### WORK ITEM
Set down a word-for-word copy of the data below, limited to the lines from the first through the line with "let a := shelfAddr n (4 * fld d 139 24)".

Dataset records
- - - - - - -
/-- How an M entry stands after it has been examined at the head of the queue: it waits there, or ends with a
status in a new state. -/
inductive MRes where
  | wait
  | done (status : Nat) (s : State)
  deriving DecidableEq, Repr

/-- An entry that ends with a status and no effect. -/
def MRes.end (s : State) (status : Nat) : MRes := .done status s

/-! ## MDECL (R99-R101) -/

/-- What a datum source gives (R65, R66): a datum, a wait, or a status. -/
inductive Datum where
  | value (dp : Option Int)
  | wait
  | fault (status : Nat)
  deriving DecidableEq, Repr

/-- The datum word of an AGREED source (R65). -/
def State.agreed (s : State) (c : Nat) (d : BitVec 512) : Datum :=
  let n := fld d 129 10
  let a := shelfAddr n (4 * fld d 139 24)
  if s.inCatalogue a then .fault 0x0311
  else if s.shelfStatus n c ≠ 0 then .fault (s.shelfStatus n c)
  else if s.badIn a 4 then .fault 0x0723
  else
    let w := s.mem.readLE a 4
    if w.testBit 31 && bitsOf w 10 5 == 0 && bitsOf w 15 16 == s.brg.rev % 65536 then .value (some (sx 10 w)) else .wait

/-- The product datum of a descriptor now (R65, R66, R308, R313). -/
def State.datum (s : State) (c : Nat) (d : BitVec 512) : Datum :=
  if dWide d && !dCoupled d then .value none
  else match dSrc d with
    | 0 => .value (some (dEmax d))
    | 1 => .value (some (sx 10 (fld d 18 10)))
    | 2 =>
      let pa := if bit d 8 then s.prescription (fld d 80 16) else some 0
      let pb := if bit d 9 then s.prescription (fld d 96 16) else some 0
      match pa, pb, s.cat.busy with
      | some a, some b, false => .value (some (dEmax d + a + b))
      | _, _, _ => .wait
    | _ => s.agreed c d

/-- The reads of a datum, in the control class: of the catalogue's entries, or of the agreed word (R183, R303). -/
def State.datumReads (s : State) (d : BitVec 512) : State :=
  let one := fun (s : State) (a len : Nat) => s.access .control false a len
  let entry := fun (s : State) (on : Bool) (k : Nat) => if on then one s (shelfAddr 636 (64 * k)) 64 else s
  if dWide d && !dCoupled d then s
  else match dSrc d with
    | 2 => entry (entry s (bit d 8) (fld d 80 16)) (bit d 9) (fld d 96 16)
    | 3 => one s (shelfAddr (fld d 129 10) (4 * fld d 139 24)) 4
    | _ => s

/-- The slot is bound to a segment that is accumulating or parked (R101). -/
def Mat.slotInUse (m : Mat) (n : Nat) : Bool :=
  (m.seg0.holds && m.seg0.dslot == n) || (m.seg1.holds && m.seg1.dslot == n)

/-- MDECL at the head of its queue (R100, R101). An entry with two defects ends with the first of this order (log entry
121). -/
def State.mdecl (s : State) (c p : Nat) (e : Entry) : MRes :=
  let g := fld e 11 16
  let a := fbAddr p (16 * g)
  let d := BitVec.ofNat 512 (s.mem.readLE a 64)
  let m := s.mat c p
  let n := fld e 8 3
  if fld e 0 8 ≠ 1 || fld e 27 101 ≠ 0 then .end s 0x0803
  else if 0xBFFF < g + 3 then .end s 0x0722
  else if g % 4 ≠ 0 then .end s 0x0803
  else if s.badIn a 64 then .end (s.fbUnc p a (codeUnit p)) 0x0723
  else if !descOk d then .end s 0x0803
  else if m.slotInUse n then .end s 0x0725
  else match s.datum c d with
    | .wait => .wait
    | .fault st =>
      .end (if st = 0x0723 then s.lineUnc (shelfAddr (fld d 129 10) (4 * fld d 139 24)) (codeUnit p) else s) st
    | .value dp => .end ((s.datumReads d).setMat (engKey c p) { m with slots := Map.put m.slots n (slotOf d dp) }) 0

/-! ## MOPEN (R102) -/

/-- ROWS and COLS lie in their range (R102). -/
def tileSizeOk (wide : Bool) (e : Entry) : Bool :=
  let lim := tileDim wide (bit e 12)
  decide (1 ≤ fld e 14 5) && decide (fld e 14 5 ≤ lim) && decide (1 ≤ fld e 19 5) && decide (fld e 19 5 ≤ lim)

/-- MOPEN at the head of its queue (R102, R109). -/
def State.mopen (s : State) (c p : Nat) (e : Entry) : MRes :=
  let m := s.mat c p
  let one := eSeg e
  let g := m.seg one
  let n := fld e 9 3
  if fld e 0 8 ≠ 2 || fld e 24 104 ≠ 0 then .end s 0x0803
  else match Map.find m.slots n with
    | none => .end s 0x0803
    | some sl =>
      if !tileSizeOk (dWide sl.desc) e then .end s 0x0803
      else if g.st == .draining then .wait
      else if g.holds && !bit e 13 then .end s 0x0721
      else if g.holds && m.placing one then .wait
      else
        let v := openSegment sl n (bit e 12) (fld e 14 5) (fld e 19 5)
        .end (s.setMat (engKey c p) (m.setSeg one v)) 0

/-! ## MACC (R103-R105) -/

/-- An MACC begins to place: its segment accumulates, the other is parked when it was accumulating (R109). -/
def Mat.begin (m : Mat) (r : MaccRun) : Mat :=
  let one := eSeg r.entry
  let g := m.seg one
  let o := m.seg (!one)
  let m1 := { m with cur := some r }.setSeg one { g with st := .accumulating }
  if o.st == .accumulating then m1.setSeg (!one) { o with st := .parked } else m1

/-- What an MACC is refused with before it places anything; none where it may issue (R103). The order of the checks is
log entry 121. -/
def Mat.maccStatus (m : Mat) (e : Entry) : Option Nat :=
  let g := m.seg (eSeg e)
  let d := (m.slot g.dslot).desc
  if fld e 0 8 ≠ 3 || fld e 120 8 ≠ 0 || eK e = 0 then some 0x0803
  else if !g.holds then some 0x0721
  else if (bit e 9 && !(dFmtA d).isInt) || (bit e 10 && !(dFmtB d).isInt) then some 0x0803
  else if dIbs d ≤ fld e 11 5 then some 0x0803
  else if !((maccRanges d e (tileDim (dWide d) g.geom)).all fun r => granOk r.1 r.2) then some 0x0722
  else none

/-- MACC at the head of its queue (R103, R105): the first places, the second is pending, a third waits. -/
def State.macc (s : State) (c p addr : Nat) (e : Entry) : MRes :=
  let m := s.mat c p
  if m.cur.isSome && m.pend.isSome then .wait
  else match m.maccStatus e with
    | some st => .end s st
    | none =>
      let r : MaccRun := ⟨addr, e, 0⟩
      .end (s.setMat (engKey c p) (if m.cur.isSome then { m with pend := some r } else m.begin r)) 0

/-! ## MFIN (R106-R108, R118) -/

/-- What an MFIN is refused with, once its segments have no product to place (R106-R108, R114). The order of the
checks is log entry 121. -/
def State.mfinStatus (s : State) (c p : Nat) (e : Entry) : Option Nat :=
  let m := s.mat c p
  let fb := fbAddr p 0
  let segs := finSegs m e
  let g0 := segs.headD Segment.empty
  let d0 := (m.slot g0.dslot).desc
  let d1 := (m.slot m.seg1.dslot).desc
  let dim := tileDim (dWide d0) g0.geom
  let cols := if bit e 9 then 2 * dim else dim
  if fld e 0 8 ≠ 4 || fld e 120 8 ≠ 0 || 1 < fld e 10 2 then some 0x0803
  else if !segs.all Segment.holds then some 0x0721
  else if bit e 9 && pairBad m d0 d1 dim then some 0x0721
  else if blockBad d0 (bit e 9) g0.geom then some 0x0721
  else if fld e 10 2 = 0 && 16 * fld e 28 12 < (elemBytes (dFmt d0).width cols + 15) / 16 * 16 then some 0x0803
  else if !((finRanges s.mem fb m d0 e dim).all fun r => granOk r.1 r.2) then some 0x0722
  else none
- - - - - - -
### FINISHED EXERCISE
/-- How an M entry stands after it has been examined at the head of the queue: it waits there, or ends with a
status in a new state. -/
inductive MRes where
  | wait
  | done (status : Nat) (s : State)
  deriving DecidableEq, Repr

/-- An entry that ends with a status and no effect. -/
def MRes.end (s : State) (status : Nat) : MRes := .done status s

/-! ## MDECL (R99-R101) -/

/-- What a datum source gives (R65, R66): a datum, a wait, or a status. -/
inductive Datum where
  | value (dp : Option Int)
  | wait
  | fault (status : Nat)
  deriving DecidableEq, Repr

/-- The datum word of an AGREED source (R65). -/
def State.agreed (s : State) (c : Nat) (d : BitVec 512) : Datum :=
  let n := fld d 129 10
  let a := shelfAddr n (4 * fld d 139 24)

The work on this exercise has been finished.